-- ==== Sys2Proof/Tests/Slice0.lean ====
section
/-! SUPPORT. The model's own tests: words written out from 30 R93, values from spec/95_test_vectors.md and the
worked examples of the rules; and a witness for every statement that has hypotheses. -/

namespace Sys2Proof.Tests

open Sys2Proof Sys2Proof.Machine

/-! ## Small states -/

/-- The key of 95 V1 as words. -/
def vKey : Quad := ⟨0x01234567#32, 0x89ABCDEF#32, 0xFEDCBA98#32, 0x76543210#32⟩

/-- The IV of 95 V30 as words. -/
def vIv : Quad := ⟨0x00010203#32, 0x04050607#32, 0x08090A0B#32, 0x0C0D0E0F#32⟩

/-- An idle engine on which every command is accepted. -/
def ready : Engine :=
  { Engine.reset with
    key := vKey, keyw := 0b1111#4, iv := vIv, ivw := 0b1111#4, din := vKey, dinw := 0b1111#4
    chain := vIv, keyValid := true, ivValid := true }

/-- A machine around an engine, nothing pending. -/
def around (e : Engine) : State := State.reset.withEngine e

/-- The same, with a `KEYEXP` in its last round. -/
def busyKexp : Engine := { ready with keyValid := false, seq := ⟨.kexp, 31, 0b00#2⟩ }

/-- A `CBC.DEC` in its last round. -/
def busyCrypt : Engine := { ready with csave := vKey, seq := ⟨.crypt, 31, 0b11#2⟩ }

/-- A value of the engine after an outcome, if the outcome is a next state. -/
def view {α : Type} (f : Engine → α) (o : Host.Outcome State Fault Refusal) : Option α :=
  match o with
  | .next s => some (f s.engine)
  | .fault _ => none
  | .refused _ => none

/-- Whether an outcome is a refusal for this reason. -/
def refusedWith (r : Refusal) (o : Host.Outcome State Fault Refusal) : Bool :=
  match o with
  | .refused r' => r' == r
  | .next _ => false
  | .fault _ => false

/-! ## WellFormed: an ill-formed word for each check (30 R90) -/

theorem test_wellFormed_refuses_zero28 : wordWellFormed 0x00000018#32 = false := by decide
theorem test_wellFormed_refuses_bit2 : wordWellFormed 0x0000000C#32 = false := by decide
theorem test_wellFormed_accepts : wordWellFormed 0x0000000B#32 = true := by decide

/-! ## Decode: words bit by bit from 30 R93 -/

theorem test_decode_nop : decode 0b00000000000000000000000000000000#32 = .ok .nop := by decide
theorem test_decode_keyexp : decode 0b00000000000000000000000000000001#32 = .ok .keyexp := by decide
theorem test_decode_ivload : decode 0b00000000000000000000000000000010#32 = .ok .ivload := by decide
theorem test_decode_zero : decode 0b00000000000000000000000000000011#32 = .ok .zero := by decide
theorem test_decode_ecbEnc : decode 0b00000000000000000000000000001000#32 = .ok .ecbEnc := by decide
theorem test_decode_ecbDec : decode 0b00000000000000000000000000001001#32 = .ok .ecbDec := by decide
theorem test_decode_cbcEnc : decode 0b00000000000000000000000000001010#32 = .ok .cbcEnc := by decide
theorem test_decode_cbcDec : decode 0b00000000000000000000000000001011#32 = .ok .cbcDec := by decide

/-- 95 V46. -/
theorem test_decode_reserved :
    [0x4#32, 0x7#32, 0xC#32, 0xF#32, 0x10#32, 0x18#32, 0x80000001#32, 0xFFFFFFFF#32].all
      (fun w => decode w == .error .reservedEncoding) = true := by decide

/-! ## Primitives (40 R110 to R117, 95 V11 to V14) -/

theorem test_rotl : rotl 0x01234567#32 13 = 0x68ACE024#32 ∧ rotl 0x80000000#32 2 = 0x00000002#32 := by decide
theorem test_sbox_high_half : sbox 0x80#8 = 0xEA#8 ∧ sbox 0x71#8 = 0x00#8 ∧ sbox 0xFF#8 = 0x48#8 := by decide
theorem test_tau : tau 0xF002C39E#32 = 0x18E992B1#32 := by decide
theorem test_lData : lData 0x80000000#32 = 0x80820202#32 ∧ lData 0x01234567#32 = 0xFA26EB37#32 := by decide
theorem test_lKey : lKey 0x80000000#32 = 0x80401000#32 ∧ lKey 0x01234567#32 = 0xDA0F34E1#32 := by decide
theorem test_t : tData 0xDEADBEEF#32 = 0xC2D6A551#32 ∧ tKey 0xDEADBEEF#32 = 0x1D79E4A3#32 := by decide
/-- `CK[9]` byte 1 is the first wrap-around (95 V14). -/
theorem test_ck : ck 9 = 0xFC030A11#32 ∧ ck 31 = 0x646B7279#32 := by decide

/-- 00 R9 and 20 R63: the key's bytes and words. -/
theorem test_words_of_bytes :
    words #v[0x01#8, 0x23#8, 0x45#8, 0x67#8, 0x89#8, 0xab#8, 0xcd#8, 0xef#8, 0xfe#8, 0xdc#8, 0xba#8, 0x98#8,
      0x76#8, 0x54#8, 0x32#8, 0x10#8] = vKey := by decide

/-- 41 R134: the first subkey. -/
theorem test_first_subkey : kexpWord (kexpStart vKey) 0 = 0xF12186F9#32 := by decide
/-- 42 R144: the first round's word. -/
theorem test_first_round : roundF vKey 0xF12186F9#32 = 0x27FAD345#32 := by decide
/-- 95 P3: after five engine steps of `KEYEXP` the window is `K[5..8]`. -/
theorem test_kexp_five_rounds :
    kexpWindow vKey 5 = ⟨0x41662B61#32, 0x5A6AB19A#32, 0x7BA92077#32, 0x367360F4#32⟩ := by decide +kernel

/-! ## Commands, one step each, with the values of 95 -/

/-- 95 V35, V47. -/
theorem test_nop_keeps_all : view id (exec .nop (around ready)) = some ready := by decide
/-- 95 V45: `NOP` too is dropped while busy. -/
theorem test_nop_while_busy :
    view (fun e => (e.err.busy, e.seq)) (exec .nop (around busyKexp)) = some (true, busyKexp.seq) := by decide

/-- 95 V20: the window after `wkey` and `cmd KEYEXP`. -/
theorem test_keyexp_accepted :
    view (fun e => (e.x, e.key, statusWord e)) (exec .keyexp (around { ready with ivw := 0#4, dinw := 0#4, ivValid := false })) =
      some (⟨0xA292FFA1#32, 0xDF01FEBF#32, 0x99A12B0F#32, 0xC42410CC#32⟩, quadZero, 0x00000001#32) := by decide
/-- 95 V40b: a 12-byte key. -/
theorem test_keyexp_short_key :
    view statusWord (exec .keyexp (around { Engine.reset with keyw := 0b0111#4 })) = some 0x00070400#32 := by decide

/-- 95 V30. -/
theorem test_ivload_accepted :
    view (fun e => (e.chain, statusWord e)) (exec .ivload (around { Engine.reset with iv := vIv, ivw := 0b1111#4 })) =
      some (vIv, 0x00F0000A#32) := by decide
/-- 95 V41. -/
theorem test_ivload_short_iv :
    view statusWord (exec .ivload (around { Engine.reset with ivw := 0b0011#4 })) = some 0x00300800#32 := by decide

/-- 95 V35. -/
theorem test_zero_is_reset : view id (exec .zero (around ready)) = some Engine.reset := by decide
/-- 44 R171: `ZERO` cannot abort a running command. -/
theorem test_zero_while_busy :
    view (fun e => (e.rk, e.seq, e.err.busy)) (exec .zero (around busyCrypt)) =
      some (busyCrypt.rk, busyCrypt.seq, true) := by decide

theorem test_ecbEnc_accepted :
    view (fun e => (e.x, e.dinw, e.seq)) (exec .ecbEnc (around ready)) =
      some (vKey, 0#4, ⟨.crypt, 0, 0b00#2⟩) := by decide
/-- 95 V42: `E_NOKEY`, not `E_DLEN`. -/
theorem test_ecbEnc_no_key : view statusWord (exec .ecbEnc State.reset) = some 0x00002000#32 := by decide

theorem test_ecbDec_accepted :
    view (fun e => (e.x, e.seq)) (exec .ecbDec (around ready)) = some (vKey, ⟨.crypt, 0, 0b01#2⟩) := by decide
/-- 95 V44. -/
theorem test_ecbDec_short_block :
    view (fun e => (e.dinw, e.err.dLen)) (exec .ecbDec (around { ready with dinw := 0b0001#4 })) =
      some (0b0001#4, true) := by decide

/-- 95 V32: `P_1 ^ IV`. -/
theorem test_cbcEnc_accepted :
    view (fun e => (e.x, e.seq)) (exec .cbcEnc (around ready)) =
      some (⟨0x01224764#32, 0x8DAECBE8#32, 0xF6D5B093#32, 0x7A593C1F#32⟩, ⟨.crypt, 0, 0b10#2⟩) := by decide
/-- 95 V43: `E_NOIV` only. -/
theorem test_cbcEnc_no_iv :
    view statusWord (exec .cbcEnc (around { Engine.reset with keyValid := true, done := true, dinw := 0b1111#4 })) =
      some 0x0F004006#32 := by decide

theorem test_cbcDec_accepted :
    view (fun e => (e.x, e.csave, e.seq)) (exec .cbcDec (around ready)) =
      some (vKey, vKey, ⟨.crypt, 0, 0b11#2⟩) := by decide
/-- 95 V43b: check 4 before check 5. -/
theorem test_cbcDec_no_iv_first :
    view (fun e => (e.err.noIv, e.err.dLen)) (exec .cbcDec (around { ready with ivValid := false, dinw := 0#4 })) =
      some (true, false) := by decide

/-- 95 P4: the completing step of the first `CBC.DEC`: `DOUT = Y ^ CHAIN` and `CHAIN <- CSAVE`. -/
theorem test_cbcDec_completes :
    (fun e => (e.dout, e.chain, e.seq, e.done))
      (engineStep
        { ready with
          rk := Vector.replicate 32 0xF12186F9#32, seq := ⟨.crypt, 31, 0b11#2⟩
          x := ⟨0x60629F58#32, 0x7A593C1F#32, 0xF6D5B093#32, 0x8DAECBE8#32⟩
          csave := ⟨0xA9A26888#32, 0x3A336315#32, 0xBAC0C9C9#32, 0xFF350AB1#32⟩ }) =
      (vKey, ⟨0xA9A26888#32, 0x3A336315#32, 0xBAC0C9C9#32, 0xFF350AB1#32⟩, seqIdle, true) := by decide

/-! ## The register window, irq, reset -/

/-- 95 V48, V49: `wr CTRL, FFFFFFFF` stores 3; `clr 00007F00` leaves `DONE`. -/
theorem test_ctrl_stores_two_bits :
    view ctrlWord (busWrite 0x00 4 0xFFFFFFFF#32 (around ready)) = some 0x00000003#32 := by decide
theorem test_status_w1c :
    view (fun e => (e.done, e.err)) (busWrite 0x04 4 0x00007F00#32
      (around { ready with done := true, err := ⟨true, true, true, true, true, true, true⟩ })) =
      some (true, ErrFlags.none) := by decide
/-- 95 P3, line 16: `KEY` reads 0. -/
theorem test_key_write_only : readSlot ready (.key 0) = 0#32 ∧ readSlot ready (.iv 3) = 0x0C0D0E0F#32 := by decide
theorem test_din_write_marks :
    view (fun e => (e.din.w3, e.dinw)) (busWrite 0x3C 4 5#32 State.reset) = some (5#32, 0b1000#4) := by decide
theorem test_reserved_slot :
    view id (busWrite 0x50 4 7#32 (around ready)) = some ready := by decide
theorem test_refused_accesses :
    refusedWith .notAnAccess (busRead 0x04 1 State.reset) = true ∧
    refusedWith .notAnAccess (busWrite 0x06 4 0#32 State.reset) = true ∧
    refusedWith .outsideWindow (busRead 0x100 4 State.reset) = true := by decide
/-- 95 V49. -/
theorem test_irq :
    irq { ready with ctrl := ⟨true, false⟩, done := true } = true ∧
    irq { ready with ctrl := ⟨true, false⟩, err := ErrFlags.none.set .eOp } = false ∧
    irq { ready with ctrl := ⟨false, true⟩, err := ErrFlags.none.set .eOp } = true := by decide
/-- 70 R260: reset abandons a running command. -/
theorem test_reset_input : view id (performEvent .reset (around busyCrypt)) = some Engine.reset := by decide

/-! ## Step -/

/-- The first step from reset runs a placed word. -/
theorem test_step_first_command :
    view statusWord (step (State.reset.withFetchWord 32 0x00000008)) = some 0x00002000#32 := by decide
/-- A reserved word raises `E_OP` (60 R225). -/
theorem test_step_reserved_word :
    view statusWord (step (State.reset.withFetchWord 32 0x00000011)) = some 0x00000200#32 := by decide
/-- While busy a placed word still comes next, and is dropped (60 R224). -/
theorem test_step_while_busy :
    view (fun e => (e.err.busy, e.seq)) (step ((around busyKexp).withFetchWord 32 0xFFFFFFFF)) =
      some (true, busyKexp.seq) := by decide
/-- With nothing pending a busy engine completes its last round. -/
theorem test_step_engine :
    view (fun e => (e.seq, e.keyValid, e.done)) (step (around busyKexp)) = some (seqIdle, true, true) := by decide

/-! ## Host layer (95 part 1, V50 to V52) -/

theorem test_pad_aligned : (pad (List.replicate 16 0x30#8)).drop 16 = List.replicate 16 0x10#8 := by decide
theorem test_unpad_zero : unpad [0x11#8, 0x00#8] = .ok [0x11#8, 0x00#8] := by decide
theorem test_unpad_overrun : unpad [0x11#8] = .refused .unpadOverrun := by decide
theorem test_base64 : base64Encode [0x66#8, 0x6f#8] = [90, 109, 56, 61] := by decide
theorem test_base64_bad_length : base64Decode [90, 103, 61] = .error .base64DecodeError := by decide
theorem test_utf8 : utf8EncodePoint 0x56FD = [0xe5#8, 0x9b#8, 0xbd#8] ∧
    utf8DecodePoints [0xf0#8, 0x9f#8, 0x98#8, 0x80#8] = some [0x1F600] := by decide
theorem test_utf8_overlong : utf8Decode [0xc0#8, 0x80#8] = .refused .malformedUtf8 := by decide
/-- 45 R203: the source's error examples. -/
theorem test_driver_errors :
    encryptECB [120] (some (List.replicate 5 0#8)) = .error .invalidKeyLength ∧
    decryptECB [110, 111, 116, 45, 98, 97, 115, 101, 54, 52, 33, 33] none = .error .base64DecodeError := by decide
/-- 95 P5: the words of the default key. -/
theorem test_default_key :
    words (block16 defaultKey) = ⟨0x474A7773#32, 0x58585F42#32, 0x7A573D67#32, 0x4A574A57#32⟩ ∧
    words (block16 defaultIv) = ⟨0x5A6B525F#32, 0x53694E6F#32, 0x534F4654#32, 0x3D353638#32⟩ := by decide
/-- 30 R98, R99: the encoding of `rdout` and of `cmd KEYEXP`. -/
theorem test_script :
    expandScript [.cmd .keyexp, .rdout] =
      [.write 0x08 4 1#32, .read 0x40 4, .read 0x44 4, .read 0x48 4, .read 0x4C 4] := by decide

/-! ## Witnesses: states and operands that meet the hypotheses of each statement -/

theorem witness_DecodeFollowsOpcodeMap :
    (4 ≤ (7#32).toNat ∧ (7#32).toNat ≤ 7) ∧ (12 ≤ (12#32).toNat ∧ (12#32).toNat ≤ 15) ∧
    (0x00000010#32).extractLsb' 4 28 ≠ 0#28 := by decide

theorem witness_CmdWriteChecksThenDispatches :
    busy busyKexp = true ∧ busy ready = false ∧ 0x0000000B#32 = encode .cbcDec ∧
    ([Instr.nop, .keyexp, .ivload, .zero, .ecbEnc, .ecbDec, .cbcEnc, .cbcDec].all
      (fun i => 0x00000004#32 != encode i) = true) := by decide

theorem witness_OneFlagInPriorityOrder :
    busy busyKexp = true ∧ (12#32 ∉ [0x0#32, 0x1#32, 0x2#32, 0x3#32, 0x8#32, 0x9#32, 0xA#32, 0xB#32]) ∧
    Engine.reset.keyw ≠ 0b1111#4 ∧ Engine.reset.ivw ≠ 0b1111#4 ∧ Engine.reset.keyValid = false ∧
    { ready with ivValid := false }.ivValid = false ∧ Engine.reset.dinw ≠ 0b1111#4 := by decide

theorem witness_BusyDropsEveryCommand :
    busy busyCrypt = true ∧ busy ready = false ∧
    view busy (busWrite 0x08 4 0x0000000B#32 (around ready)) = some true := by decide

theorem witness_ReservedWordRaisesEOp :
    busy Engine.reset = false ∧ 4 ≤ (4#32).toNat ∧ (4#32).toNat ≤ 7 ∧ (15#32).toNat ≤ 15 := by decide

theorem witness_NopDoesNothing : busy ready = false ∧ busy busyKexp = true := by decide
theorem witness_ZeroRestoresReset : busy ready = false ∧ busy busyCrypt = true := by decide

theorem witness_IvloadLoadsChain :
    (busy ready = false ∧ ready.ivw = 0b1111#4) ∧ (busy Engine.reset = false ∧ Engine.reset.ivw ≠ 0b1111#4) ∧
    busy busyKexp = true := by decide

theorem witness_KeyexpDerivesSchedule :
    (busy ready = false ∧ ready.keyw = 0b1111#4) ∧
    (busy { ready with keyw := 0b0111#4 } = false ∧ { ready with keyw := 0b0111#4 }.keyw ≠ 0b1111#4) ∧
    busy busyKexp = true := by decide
━━━━
▶ [Your task] Extract exactly the leading lines of the data, stopping at and including the line with "key := vKey, keyw".

▶ [Result]
-- ==== Sys2Proof/Tests/Slice0.lean ====
section
/-! SUPPORT. The model's own tests: words written out from 30 R93, values from spec/95_test_vectors.md and the
worked examples of the rules; and a witness for every statement that has hypotheses. -/

namespace Sys2Proof.Tests

open Sys2Proof Sys2Proof.Machine

/-! ## Small states -/

/-- The key of 95 V1 as words. -/
def vKey : Quad := ⟨0x01234567#32, 0x89ABCDEF#32, 0xFEDCBA98#32, 0x76543210#32⟩

/-- The IV of 95 V30 as words. -/
def vIv : Quad := ⟨0x00010203#32, 0x04050607#32, 0x08090A0B#32, 0x0C0D0E0F#32⟩

/-- An idle engine on which every command is accepted. -/
def ready : Engine :=
  { Engine.reset with
    key := vKey, keyw := 0b1111#4, iv := vIv, ivw := 0b1111#4, din := vKey, dinw := 0b1111#4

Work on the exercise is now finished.